The House of Santcliment was an aristocratic and noble Catalan house established by Tomàs de Santcliment, Lord of Mequinenza, between 1230 and 1244. He was granted authority by James I of Aragon over the castles of Cinca, Malda, and Maldanell as a reward for his participation in the conquest of Valencia.

== History ==

===Lleida branch===

In the fourteenth century, members of the Leida branch lived on Carrer Major of Lleida and governed territories that included Alcarràs, Montagut, Sarroca de Lleida, Llardecans, and Vilanova de Remolins.

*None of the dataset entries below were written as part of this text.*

-- ==== Sys2Proof/Machine/Valves.lean ====
section
/-! DEFINITION. Proportional valve channels (spec/07 R219–R228, R240–R243). -/

namespace Sys2Proof.Machine

/-- A register of proportional channel `n` (R243). -/
def pvReg (n off : Nat) : Nat := Block.pvc.base + 0x100 + 0x20 * n + off

/-- PVn.STAT.ENABLED. -/
def pvEnabled (s : State) (n : Nat) : Bool := rbit s .a (pvReg n 0x14) 1

/-- PVn.STAT.LATCHED. -/
def pvLatched (s : State) (n : Nat) : Bool := rbit s .a (pvReg n 0x14) 2

/-- The duty of a channel: a stored value with bit 15 set counts as 0 (R220). -/
def pvDuty (s : State) (n : Nat) : Nat :=
  let d := rfld s .a (pvReg n 4) 15 0
  if d < 32768 then d else 0

/-- The on-time of a period in ticks of 10 ns (R220), with the period. A latched channel is off and ignores its duty (R226). -/
def pvOnTime (s : State) (n : Nat) : Nat × Nat :=
  let period := 100000 / max 1 (rfld s .a (pvReg n 0) 20 16)
  (if pvLatched s n then 0 else (pvDuty s n * period * 2 + 32768) / 65536, period)

/-- The conversions of an enabled channel that are complete by now: one at the end of every CONVDIV-th period (R221). DESIGN
CHOICE: the periods count from the ENABLE, as the dither's phase does. -/
def pvConvs (s : State) (n : Nat) : Nat :=
  (s.now - (tget s.out.pv n).t0) * 2 / 5 / ((pvOnTime s n).2 * rfld s .a (pvReg n 0) 15 12)

/-- The sample of the shunt in a period counted from the ENABLE (R221): what the world gives at the midpoint of the on-time, or
of the period when the on-time is 0. -/
def pvSample (s : State) (n p : Nat) : Nat :=
  let t := pvOnTime s n
  senseAt s (pvReg n 0x10) ((tget s.out.pv n).t0 + (p * t.2 + (if t.1 = 0 then t.2 else t.1) / 2) * 5 / 2) % 65536

/-- The mean of the CONVDIV samples of the conversion that ends with period `p` (R221), truncated. -/
def pvMean (s : State) (n p : Nat) : Nat :=
  let d := rfld s .a (pvReg n 0) 15 12
  (List.range d).foldl (fun t i => t + pvSample s n (p - d + i)) 0 / d

/-- The IMAX sum (20 mA units) of the enabled channels of valve supply `k`, channel `but` left out (R224). -/
def imaxSum (s : State) (k : Nat) (but : Option Nat) : Nat :=
  (List.range 12).foldl (fun t i =>
    let n := 12 * k + i
    if pvEnabled s n ∧ but ≠ some n then t + rfld s .a (pvReg n 0) 31 24 else t) 0

/-- The limit of a valve supply in 20 mA units, from a SUPCFG value. -/
def supLimit (w k : Nat) : Nat := 5 * nfld w (8 * k + 7) (8 * k)

/-- The verdict of the sequencers' rules on a write to a PVC register that is a command (R224, R227, R548). -/
def pvcJudge (s : State) (l : LaneId) (off v : Nat) : Nat :=
  let plain := regVerdict s l .pvc off v
  if off = 8 then
    let op := nfld v 31 28
    let n := nfld v 4 0
    if op = 0 ∨ 3 < op ∨ 24 ≤ n then rRANGE
    else if op ≠ 1 then 0
    else if pvLatched s n then 0x11
    else if supLimit (rget s .a (Block.pvc.base + 0x10)) (n / 12) < imaxSum s (n / 12) (some n) + rfld s .a (pvReg n 0) 31 24
      then 0x10
    else 0
  else if plain = rLOCKED then plain
  else if off = 0x10 then
    if supLimit v 0 < imaxSum s 0 none ∨ supLimit v 1 < imaxSum s 1 none then 0x10 else plain
  else if off % 0x20 = 0 ∧ 0x100 ≤ off ∧ pvEnabled s ((off - 0x100) / 0x20) then rSTATE
  else if off % 0x20 = 4 ∧ 0x100 ≤ off ∧ s.sup.modMode = .service then rSTATE
  else plain

/-- The sequencer that carries a write to a PVC register (R228). -/
def pvcCarrier (off v : Nat) : Nat :=
  if off = 8 then 6 + min (nfld v 4 0) 23
  else if 0x100 ≤ off then 6 + (off - 0x100) / 0x20
  else 6

/-- The duty of a channel takes a value; conditions that the new duty ends no longer hold (R225). -/
def pvSetDuty (s : State) (n v : Nat) : State :=
  let s := rsetf s .a (pvReg n 4) 15 0 v
  let s := if pvDuty s n = 0 then s else rsetb s .a (pvReg n 0x14) 4 false
  if 3277 ≤ pvDuty s n then s else rsetb s .a (pvReg n 0x14) 3 false

/-- A write of the owner takes effect at the sequencer (R227, R228). -/
def pvcExec (s : State) (l : LaneId) (off v : Nat) : State :=
  if off = 8 then
    let n := nfld v 4 0
    let st := pvReg n 0x14
    match nfld v 31 28 with
    | 1 => { rsetb s .a st 1 true with out := { s.out with pv := tset s.out.pv n { t0 := s.now } } }
    | 2 => rsetf (rsetb s .a st 1 false) .a st 4 3 0
    | 3 => rsetf (rsetb s .a st 2 false) .a st 11 8 0
    | _ => s
  else if 0x100 ≤ off ∧ off % 0x20 = 4 then pvSetDuty s ((off - 0x100) / 0x20) (v % 65536)
  else regStore s l .pvc off v 0

/-- A sticky flag of a channel; PVDIAG is posted when it sets (R225, R242). DATA bits: SHORT 0, SHORTBAT 1, OPEN 2,
OVER 3. -/
def pvFlag (s : State) (n i k : Nat) : State :=
  if rbit s .a (pvReg n 0x14) i then s
  else postOut (rsetb s .a (pvReg n 0x14) i true) .pvc 0x10 (6 + n) (2 ^ k)

/-- PV_SHORT (R225): switch-off, LATCHED. None sets in BENCH (R549). -/
def execPvShort (n : Fin 24) (s : State) : Out :=
  act s (if stageBench s ∨ !pvEnabled s n ∨ pvLatched s n then s else rsetb (pvFlag s n 10 0) .a (pvReg n 0x14) 2 true)

/-- PV_SHORTBAT (R225): the condition is found after 1 ms (`holds`), or ends. -/
def execPvShortbat (n : Fin 24) (holds : Bool) (s : State) : Out :=
  act s (if !holds then rsetb s .a (pvReg n 0x14) 4 false
    else if stageBench s ∨ !pvEnabled s n ∨ pvDuty s n ≠ 0 then s
    else pvFlag (rsetb s .a (pvReg n 0x14) 4 true) n 11 1)

/-- PV_OPEN (R225): the condition is found after 10 ms (`holds`), or ends. -/
def execPvOpen (n : Fin 24) (holds : Bool) (s : State) : Out :=
  act s (if !holds then rsetb s .a (pvReg n 0x14) 3 false
    else if stageBench s ∨ !pvEnabled s n ∨ pvLatched s n ∨ pvDuty s n < 3277 then s
    else pvFlag (rsetb s .a (pvReg n 0x14) 3 true) n 9 2)

/-- Whether MEAS of a channel has been above IMAX for 1 ms without a break (R225); IMAX is in 20 mA, MEAS in 0.125 mA. -/
def pvOverNow (s : State) (n : Nat) : Bool :=
  decide (160 * rfld s .a (pvReg n 0) 31 24 < rfld s .a (pvReg n 0x10) 15 0) && match (tget s.out.pv n).high with
    | some t => decide (t + ms 1 ≤ s.now)
    | none => false

/-- PV_OVER (R225). -/
def execPvOver (n : Fin 24) (s : State) : Out := act s (if stageBench s ∨ !pvOverNow s n then s else pvFlag s n 8 3)

/-- The dither value of a channel at an HTB instant, in steps of 0.125 mA (R222, R223). -/
def pvDither (s : State) (n t : Nat) : Int :=
  let w := rget s .a (pvReg n 8)
  let f := nfld w 8 0
  let a : Int := 16 * nfld w 23 16
  let half := 125000000
  let ph := (t - (tget s.out.pv n).t0) * f % (2 * half)
  if f = 0 then 0
  else if nfld w 24 24 = 0 then (if ph < half then a else -a)
  else if ph < half then -a + 2 * a * ph / half
  else a - 2 * a * (ph - half) / half

/-- A channel takes a level outside its commands: the duty (R31, R533, R548). -/
def pvLevel (s : State) (n d : Nat) : State := pvSetDuty s n d

/-- What a PV channel takes when its hold timer expires, or at step 0 of a warm start (`warm`) (R31, R240, R533). -/
def pvClass (s : State) (n : Nat) (warm : Bool) : State :=
  match rfld s .a (pvReg n 0) 9 8 with
  | 2 => pvLevel s n (rfld s .a (pvReg n 0xC) 15 0)
  | 0 => if warm then s else pvLevel s n 0
  | _ => pvLevel s n 0

/-- The registers of PVC that the state answers (R243). -/
def pvcRead (s : State) (off : Nat) : Option (Nat × State) :=
  if off = 4 then some ((List.range 24).foldl (fun w n => w + b2n (pvLatched s n) * 2 ^ n) 0, s)
  else if off = 0x14 then some (imaxSum s 0 none / 5 + imaxSum s 1 none / 5 * 65536, s)
  else none

end Sys2Proof.Machine
end

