-- ==== Sys2Proof/Machine/Dispatch.lean ====
section
/-! DEFINITION. The dispatch: one arm per command of the table, each one call of its meaning. -/

namespace Sys2Proof.Machine
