-- ==== Sys2Proof/Certificates/Slice0/Obligations.lean ====
section
/-! DEFINITION. The statements about the model, for the provers. Each says in its comment what of the spec it states; what rests on a
choice of the model names the log entry. -/

open Sys2Proof Sys2Proof.Machine

/-- With command c at the front of the queue, a step is exec of c on the state with the rest of the queue (log entry 1: the
model's own queue); with an empty queue a step is one tick of the HTB (log entry 2). -/
def Obligations.StepRunsTheFrontCommand : Prop :=
  ∀ (s : State) (c : Instr) (rest : List Instr), (s.pending = c :: rest → step s = exec c { s with pending := rest }) ∧
    (s.pending = [] → step s = .next (tick s))

/-- On an empty queue (log entry 2: the tick is the model's own) the HTB count rises by exactly one while the module has power
(R123). On a module that is not parked each extrapolated halyard takes its update (R136), the local clock advances (R419), and
nothing else of the state changes: no register, sequencer, output stage, engine, core, memory, lane or supervisor field. A
switch of the clock that a cycle's command left to its end (R425, R426) may change TIM's registers and post; what waited for the
DRAM (R476) goes on and may change memory, rings and their postings, and only these; uncorrectable errors that were met act at
the tick (R466) and are shut out here. While the module is parked only the HTB and the free-running clock move (R550); a module
that is off does not change. -/
def Obligations.IdleTickMovesClocks : Prop :=
  ∀ s : State, s.pending = [] → ∃ t, step s = .next t ∧ (s.sup.phase = .off → t = s) ∧
    (s.sup.phase = .parked →
      t = { s with now := s.now + 1, tim := { s.tim with count := ((s.tim.count : Int) + s.tim.addend).toNat } }) ∧
    (s.sup.phase ≠ .off → s.sup.phase ≠ .parked → s.dq.met = [] → t.pending = [] ∧ t.now = s.now + 1 ∧
      (∀ l : LaneId, ∀ n < 16, t.hy l n = if extrapolates (hySrc s l n) = true then
        hyUpdate (rfld s l (hyReg n 0x14) 3 0) (s.now + 1) (s.hy l n) else s.hy l n) ∧
      (s.dq.wait = [] → s.dq.frames = [] → s.tim.forced = false →
        t = { s with now := s.now + 1, tim := t.tim, laneA := { s.laneA with hy := t.laneA.hy }, laneB := { s.laneB with hy := t.laneB.hy } }) ∧
      (s.dq.wait = [] → s.dq.frames = [] → only [.events, .hy, .regs, .tim] s t ∧ t.sup = { s.sup with mseq := t.sup.mseq }) ∧
      only [.bus, .cam, .dq, .dram, .events, .hy, .regs, .ringDrop, .tim] s t ∧ t.sup = { s.sup with mseq := t.sup.mseq } ∧
      ∀ l : LaneId, (t.lane l).live = (s.lane l).live ∧ (t.lane l).ready = (s.lane l).ready ∧ (t.lane l).struck = (s.lane l).struck ∧
        (t.lane l).epoch = (s.lane l).epoch ∧ (t.lane l).beat = (s.lane l).beat)

/-- At reset the module is off, its queue is empty, the HTB is 0, every register of the map reads the reset value of its row,
every core reads 0 in each value register and accumulator, p0 reads 1 and p1 to p7 read 0 (R51, R52), ST reads 4 and WINBASE 2
(R79), every sequencer holds for 1 ms (R50), no lane is healthy. Reset values of the map that are spelled out: PNL GEOM, TLIM0
and HUBUDGET (R515), REC FRZTMO (R496), SYS CMDERR 0. -/
def Obligations.ResetLeavesTheSpecsValues : Prop :=
  let r := State.reset
  r.sup.phase = .off ∧ r.pending = [] ∧ r.now = 0 ∧ r.laneA.live = false ∧ r.laneB.live = false ∧
  (∀ l a, rget r l a = resetAt a) ∧
  (∀ l c, let x := r.core l c
    x.run = .stopped ∧ (∀ n, x.getV n = 0) ∧ (∀ n, x.getA n = 0) ∧ (∀ n, x.pred n = decide (n = 0)) ∧ x.st = 4 ∧ x.preds = 1 ∧
    x.winbase = 2 ∧ x.waittmo = 0 ∧ x.evq = [] ∧ x.evqstat = 0) ∧
  (∀ n, (r.seq n).hold = 100 ∧ (r.seq n).holdUntil = none) ∧
  (∀ l a, mread (tget (r.lane l).lmem a) a = 0) ∧ resetAt 0xF0980010 = 0x01800280 ∧ resetAt 0xF098002C = 0x0F0A0500 ∧
  resetAt 0xF098001C = 100 ∧ resetAt 0xF090003C = 60 ∧ resetAt 0xF000000C = 0

/-- For every command and every state: the next state has the queue that the state had (log entry 1). -/
def Obligations.QueueUntouched : Prop :=
  ∀ (i : Instr) (s t : State), exec i s = .next t → t.pending = s.pending

/-- LaneInv (R33, R37, R38, R40) and MemInv, the canonical form of every memory (addresses rising, no byte listed that an
unlisted address reads as: the model's own form, log entry 3), hold of State.reset. -/
def Obligations.InvariantsAtReset : Prop :=
  LaneInv State.reset ∧ MemInv State.reset

/-- For every state whose memories (core-local memories, lane SRAM, the GiBs of DRAM; R43, R44, R45) are in the model's
canonical form, and every step, be it a command of any family or a tick, all memories are in it afterwards. The form is the
model's own (log entry 3); the statements on what a memory holds after a write rest on it. -/
def Obligations.MemoriesStayCanonical : Prop :=
  ∀ s t : State, MemInv s → step s = .next t → MemInv t
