@[simp] theorem State.modFus_pending (s : State) (f : FusSt → FusSt) : (s.modFus f).pending = s.pending := rfl
@[simp] theorem State.modFus_now (s : State) (f : FusSt → FusSt) : (s.modFus f).now = s.now := rfl
@[simp] theorem State.modFus_freeCtr (s : State) (f : FusSt → FusSt) : (s.modFus f).freeCtr = s.freeCtr := rfl
@[simp] theorem State.modFus_sup (s : State) (f : FusSt → FusSt) : (s.modFus f).sup = s.sup := rfl
@[simp] theorem State.modFus_laneA (s : State) (f : FusSt → FusSt) : (s.modFus f).laneA = s.laneA := rfl
@[simp] theorem State.modFus_laneB (s : State) (f : FusSt → FusSt) : (s.modFus f).laneB = s.laneB := rfl
@[simp] theorem State.modFus_seqs (s : State) (f : FusSt → FusSt) : (s.modFus f).seqs = s.seqs := rfl
@[simp] theorem State.modFus_sregs (s : State) (f : FusSt → FusSt) : (s.modFus f).sregs = s.sregs := rfl
@[simp] theorem State.modFus_hardflt (s : State) (f : FusSt → FusSt) : (s.modFus f).hardflt = s.hardflt := rfl
@[simp] theorem State.modFus_ringDrop (s : State) (f : FusSt → FusSt) : (s.modFus f).ringDrop = s.ringDrop := rfl
@[simp] theorem State.modFus_dq (s : State) (f : FusSt → FusSt) : (s.modFus f).dq = s.dq := rfl
@[simp] theorem State.modFus_dram (s : State) (f : FusSt → FusSt) : (s.modFus f).dram = s.dram := rfl
@[simp] theorem State.modFus_tim (s : State) (f : FusSt → FusSt) : (s.modFus f).tim = s.tim := rfl
@[simp] theorem State.modFus_ang (s : State) (f : FusSt → FusSt) : (s.modFus f).ang = s.ang := rfl
@[simp] theorem State.modFus_recd (s : State) (f : FusSt → FusSt) : (s.modFus f).recd = s.recd := rfl
@[simp] theorem State.modFus_pcl (s : State) (f : FusSt → FusSt) : (s.modFus f).pcl = s.pcl := rfl
@[simp] theorem State.modFus_cam (s : State) (f : FusSt → FusSt) : (s.modFus f).cam = s.cam := rfl
@[simp] theorem State.modFus_bus (s : State) (f : FusSt → FusSt) : (s.modFus f).bus = s.bus := rfl
@[simp] theorem State.modFus_eth (s : State) (f : FusSt → FusSt) : (s.modFus f).eth = s.eth := rfl
@[simp] theorem State.modFus_hst (s : State) (f : FusSt → FusSt) : (s.modFus f).hst = s.hst := rfl
@[simp] theorem State.modFus_hsi (s : State) (f : FusSt → FusSt) : (s.modFus f).hsi = s.hsi := rfl
@[simp] theorem State.modFus_fab (s : State) (f : FusSt → FusSt) : (s.modFus f).fab = s.fab := rfl
@[simp] theorem State.modFus_pnl (s : State) (f : FusSt → FusSt) : (s.modFus f).pnl = s.pnl := rfl
@[simp] theorem State.modFus_sec (s : State) (f : FusSt → FusSt) : (s.modFus f).sec = s.sec := rfl
@[simp] theorem State.modFus_cfg (s : State) (f : FusSt → FusSt) : (s.modFus f).cfg = s.cfg := rfl
@[simp] theorem State.modFus_pwr (s : State) (f : FusSt → FusSt) : (s.modFus f).pwr = s.pwr := rfl
@[simp] theorem State.modFus_out (s : State) (f : FusSt → FusSt) : (s.modFus f).out = s.out := rfl
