/-- In SINGLE the owner's commands act at once: LS0 on, LS0 off, PV0 duty, PV0 enable, bank 0 start. -/
theorem test_sequencer_effects :
    let s (n : Nat) (ws : List Nat) : State := { single with seqs := [(n, Seq.setLink {} .a [{ words := ws }])] }
    comparing single = false ∧ outFrozen single = false ∧
    lsBit (after (.sequencerCommand .a 30) (s 30 [0xF0380008, 2 ^ 28])) 0 0 = true ∧
    lsBit (after (.sequencerCommand .a 30) (s 30 [0xF0380008, 2 ^ 29])) 0 0 = false ∧
    rfld (after (.sequencerCommand .a 6) (s 6 [pvReg 0 4, 1234])) .a (pvReg 0 4) 15 0 = 1234 ∧
    pvEnabled (after (.sequencerCommand .a 6) (s 6 [0xF0340008, 2 ^ 28])) 0 = true := by decide +kernel

theorem witness_bank_start : let s := { single with
      sregs := [(profReg 0 0 0, 2 ^ 31)]
      seqs := [(0, Seq.setLink {} .a [{ words := [1, 0, 1] }])] }
    bankClosed s 0 = false ∧ (s.bank 0).rail ≠ 3 ∧ bhsFlt s 0 = false ∧ 2 ^ 31 ≤ rget s .a (profReg 0 0 0) ∧
    blockedBy s 0 (rget s .a (profReg 0 0 0)) = none ∧ ((after (.bankRequest .a 0) s).chan 0).phase = .p0 := by decide +kernel

theorem test_missing_copy : let s := { up with now := 5000, seqs := [(30, { waitA := [{ words := [1], due := some 5000 }], lastTickB := some 5000 })] }
    (after (.missingCopyTimeout .a 30) s).sup.misWord = 255 ∧ (after (.missingCopyTimeout .a 30) s).sup.miscnt = 1 := by decide +kernel

theorem test_hold_expiry : let s := { up with seqs := [(30, { holdUntil := some 0 })] }
    ((after (.holdTimerExpiry 30) s).seq 30).expired = true ∧ ((after (.holdTimerExpiry 30) s).seq 30).off = true := by decide +kernel

/-! ### Output stages -/

theorem witness_output_commands : up.dark = false ∧ (up.lane .a).live = true ∧ (up.seq 30).owner = .a ∧ (up.seq 30).link .a = [] ∧
    partner up .a 30 = none ∧ up.sup.modMode ≠ .service ∧ pvLatched up 0 = false ∧ (24 : BitVec 5).toNat = 24 ∧ (48 : BitVec 6).toNat = 48 ∧
    (tget up.out.dirs 0).isSome = false ∧ isLocked up .a .ddv = false := by decide +kernel

/-- The link of sequencer `n` after a command of Lane A, as words and reason. -/
def sent (s : State) (i : Instr) (n : Nat) : List (List Nat × Nat) := (((after i s).seq n).link .a).map fun c => (c.words, c.rej)

theorem test_switch_commands : sent up (.lsOn .a 31) 61 = [([0xF0380008, 0x1000001F], 0)] ∧ sent up (.lsOff .a 0) 30 = [([0xF0380008, 0x20000000], 0)] ∧
    sent up (.lsClr .a 0) 30 = [([0xF0380008, 0x30000000], 0)] ∧ sent up (.directedConversion .a 1 3) 38 = [([0xF0380090, 3], 0)] := by
  decide +kernel

theorem test_valve_commands : sent up (.pvEnable .a 23) 29 = [([0xF0340008, 0x10000017], 0)] ∧ sent up (.pvEnable .a 24) 29 = [([0xF0340008, 0x10000018], 4)] ∧
    sent up (.pvDisable .a 0) 6 = [([0xF0340008, 0x20000000], 0)] ∧ sent up (.pvClr .a 0) 6 = [([0xF0340008, 0x30000000], 0)] ∧
    sent up (.pvDutyWrite .a 0 7) 6 = [([0xF0340104, 7], 0)] ∧
    sent { up with sup := { up.sup with modMode := .service } } (.pvDutyWrite .a 0 7) 6 = [([0xF0340104, 7], 1)] := by decide +kernel

theorem test_bank_commands : sent up (.ddvStart .a 47 15 false 0) 5 = [([0xF0300008, 0x100003EF, 1], 0)] ∧
    sent up (.ddvStop .a 0) 0 = [([0xF0300008, 0x20000000], 0)] ∧ sent up (.ddvClr .a 0) 0 = [([0xF0300008, 0x30000000], 0)] ∧
    sent up (.ddvEnable .a 0) 0 = [([0xF0300008, 0x40000000], 0)] ∧ sent up (.ddvDisable .a 0) 0 = [([0xF0300008, 0x50000000], 0)] ∧
    sent up (.ddvStop .a 48) 5 = [([0xF0300008, 0x20000030], 4)] ∧ sent up (.bhsfltClear .a 2) 2 = [([0xF0300004, 0x40000], 0)] ∧
    sent up (.profileWrite .a 0 0 1 5) 0 = [([0xF0302004, 5], 0)] := by decide +kernel

/-- R204: FRAC 32,768 is legal, above it is RANGE. -/
theorem test_ddm_frac : rfld (after (.ddmFrac .a 0 32768) up) .a (ddmReg 0 8) 16 0 = 32768 ∧
    nfld (rget (after (.ddmFrac .a 0 32769) up) .a 0xF030000C) 7 0 = 4 := by decide +kernel

/-- A channel in a phase. -/
def stroke (p : Phase6) (prof : List Nat) : State := { up with now := 10 ^ 9, out := { chans := [(0, { phase := p, prof := prof })] } }

theorem test_stroke : ((after (.peakEnd 0 true 6000) (stroke .p0 [0, 0xFFFF0000])).chan 0).phase = .p1 ∧
    ((after (.transitionEnd 0 true none) (stroke .p1 [])).chan 0).phase = .p3 ∧
    rget (after (.transitionEnd 0 true (some 9)) (stroke .p1 [0, 0, 0x10000])) .a (dvReg 0 0xC) = 65545 ∧
    ((after (.holdEnd 0 6000) (stroke .p2 [])).chan 0).phase = .p3 ∧
    rget (after (.holdEnd 0 6200) (stroke .p2 [0x80000])) .a 0xF0300018 = 1 ∧
    rget (after (.holdEnd 0 6199) (stroke .p2 [0x80000])) .a 0xF0300018 = 0 ∧
    ((after (.releaseEnd 0 true) (stroke .p3 [])).chan 0).phase = .idle := by decide +kernel

theorem test_stroke_diagnostics : rbit (after (.holdloss 0) (stroke .p2 [])) .a (dvReg 0 4) 10 = true ∧
    rbit (after (.valveShort 0) (stroke .p1 [])) .a (dvReg 0 4) 5 = true ∧ bhsFlt (after (.bhsOvercurrent 1) up) 1 = true ∧
    rbit (after .boostLimit { up with out := { bkt := 0 } }) .a ddvStat 8 = true ∧ rbit (after .boostLimit { up with out := { bkt := 1 } }) .a ddvStat 8 = false ∧
    rbit (after .boostLimitEnd { after .boostLimit { up with out := { bkt := 0 } } with now := 10 }) .a ddvStat 8 = false ∧
    rbit (after .vbstLow up) .a ddvStat 9 = true ∧ rbit (after .vbstRecovered (after .vbstLow up)) .a ddvStat 9 = false := by decide +kernel

theorem test_request_deadline : let s := { up with out := { banks := [(0, { queue := [{ ch := 3 }] })] } }
    ((after (.requestDeadline 3) s).bank 0).queue = [] ∧ rget (after (.requestDeadline 3) s) .a (bankReg 0 8) = 1 := by decide +kernel

theorem witness_revision : let s := { up with now := 4096, sregs := [(dvReg 0 0, 0)], out := { chans := [(0, { phase := .p1, ends := { at_ := 1, pos := some 0 } })] } }
    (s.chan 0).rev + 4096 ≤ s.now ∧ energised (s.chan 0).phase = true ∧ (s.chan 0).ends.pos = some 0 := by decide +kernel

theorem test_sequencer_flags :
    let s (n : Nat) (ws : List Nat) : State := { single with seqs := [(n, Seq.setLink {} .a [{ words := ws }])] }
    rbit (after (.sequencerCommand .a 0) (s 0 [0xF0300008, 0x50000000])) .a (dvReg 0 4) 5 = true ∧
    rget (after (.sequencerCommand .a 0) (s 0 [profReg 0 0 1, 5])) .a (profReg 0 0 1) = 5 ∧
    ((after (.sequencerCommand .a 0) (s 0 [bankReg 0 0, 0x7801])).bank 0).rail = 1 ∧
    tget (after (.sequencerCommand .a 38) (s 38 [sgReg 1 0, 3])).out.dirs 1 = some ⟨3, 875⟩ := by decide +kernel

/-- A conducting load switch 0. -/
def lit : State := { up with sregs := [(lsReg 0 4, 5)], now := 25000000 }

theorem test_switch_limits : lsBit lit 0 0 = true ∧ lsBit (after (.lsLimitTimeout 0 true) lit) 0 4 = true ∧
    lsBit (after (.lsLimitTimeout 0 true) lit) 0 7 = true ∧
    lsBit (after (.lsOvertemp 0 true) lit) 0 9 = true ∧ ((after (.lsOvertemp 0 false) lit).ls 0).hot = true ∧
    lsBit (after (.lsThermalRestart 0) (after (.lsOvertemp 0 false) lit)) 0 0 = true ∧
    lsBit (after (.lsOpenload 0) lit) 0 10 = true := by decide +kernel

theorem test_switch_retry : let s := { lit with out := { ls := [(0, { retryAt := some 0, retry := 1, winEnd := some 0, own := true })] } }
    ((after (.lsRetry 0) s).ls 0).retry = 2 ∧ ((after (.inrushWindowEnd 0) s).ls 0).winEnd = none ∧ ((after (.ownFaultEnd 0) s).ls 0).own = false := by
  decide +kernel

theorem test_group_trips : let s := { lit with out := { filt := [(0, { at_ := 5000, f := 65536 * 50000 })] } }
    let low : State := { after (.groupTrip (0, true)) s with now := 10 ^ 12, out := { filt := [(0, { at_ := 200000000 })] } }
    rbit (after (.groupTrip (0, true)) s) .a (grpReg 0 4) 1 = true ∧ rbit (after (.groupTrip (0, false)) s) .a (grpReg 0 4) 1 = true ∧
    rbit (after (.groupTrip (0, false)) low) .a (grpReg 0 4) 1 = true ∧ rbit (after (.groupDieTrip 0) lit) .a (sgReg 0 8) 1 = true ∧
    uvLimit lit = 600 ∧ uvLimit { up with laneA := { up.laneA with regs := [(0xF0380000, 2)] } } = 1600 ∧
    rbit (after (.groupRestart true 0) (after (.groupDieTrip 0) lit)) .a (sgReg 0 8) 1 = false ∧
    rbit (after (.groupRestart false 0) low) .a (grpReg 0 4) 1 = false := by decide +kernel

theorem test_directed_conversion : let s := { up with out := { dirs := [(0, some ⟨2, 0⟩)] } }
    rget (after (.directedConversionDone 0 100) s) .a (sgReg 0 4) = 2 ^ 31 + 2 * 65536 + senseCode s 2 100 ∧
    tget (after (.directedConversionDone 0 100) s).out.dirs 0 = none := by decide +kernel

theorem test_module_shed : let s := { up with out := { filt := [(0, { f := 65536 * 50000 })] } }
    shedCandidate s = none ∧ shedStep s = false ∧ moduleOver s = true ∧ nbit (rget (after (.moduleShed true) s) .a 0xF0380004) 8 = true ∧
    nbit (rget (after (.moduleShed false) { after (.moduleShed true) s with out := {} }) .a 0xF0380004) 8 = false := by decide +kernel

The house also owned large estates in Flix and La Palma d'Ebre, which were sold to Barcelona in 1398.

Francesc de Santcliment, a notable figure of the Lleida branch of the House of Santcliment, served under Peter IV of Aragon, who sent him as ambassador to Avignon in 1336 and as a defender of the Aran Valley against the bishop of Comminges. Francesc founded the family chapel in the cathedral of Lleida. One of his children, Pere, was chancellor of the University of Lleida (1387-1403), canon, and then bishop of Lleida. His other son Francesc was paer in 1380 and veguer in 1413. The son of Francesc, Bernat de Santcliment, carried out a long lawsuit against the chapter of Lleida due to a dispute over a property near Montagut, which he lost. He also fought in the war against John II of Aragon in 1467 and was paer. By the sixteenth century, this branch was already in decline after losing Alcarrás, Sarroca, and Llardecans.

===Barcelona branch===

Pere de Santcliment was the first prominent member of the Santcliment branch in Barcelona. He was mentioned by James I of Aragon as "our scribe." The members of this branch continued to serve as notari major of the chancery under Peter III of Aragon. The court positions held by the House helped this Barcelona branch amass fortune. The Santcliments continued to invest in the purchase of lands in addition to their small lordship near the Catalan capital in order to ensure their relevance to the group of distinguished citizens. The Barcelona branch of the Santcliment had a rich heritage and their legacy can be traced in their properties in and around Barcelona. These include the '’Torre de Bell-lloc in Sant Andreu de Palomar, consisting of mills and farms; the Torre Vella in Badalona and the casa de la Murtra near Santa Coloma. In addition, the Santcliment were granted land holdings after the conquest of Sardinia, and a member of this house was part of Spain's campaign to control the island.

==Prominent members==
- Francesc de Santcliment, majordomo of John I of Aragon;
- Pere de Santcliment, bishop of Lleida;
- Guillem de Santcliment, Governor of Minorca;
- Frederic de Santcliment, Governor of Minorca;
- Guillem Ramon de Santcliment, ambassador of the Spanish Crown.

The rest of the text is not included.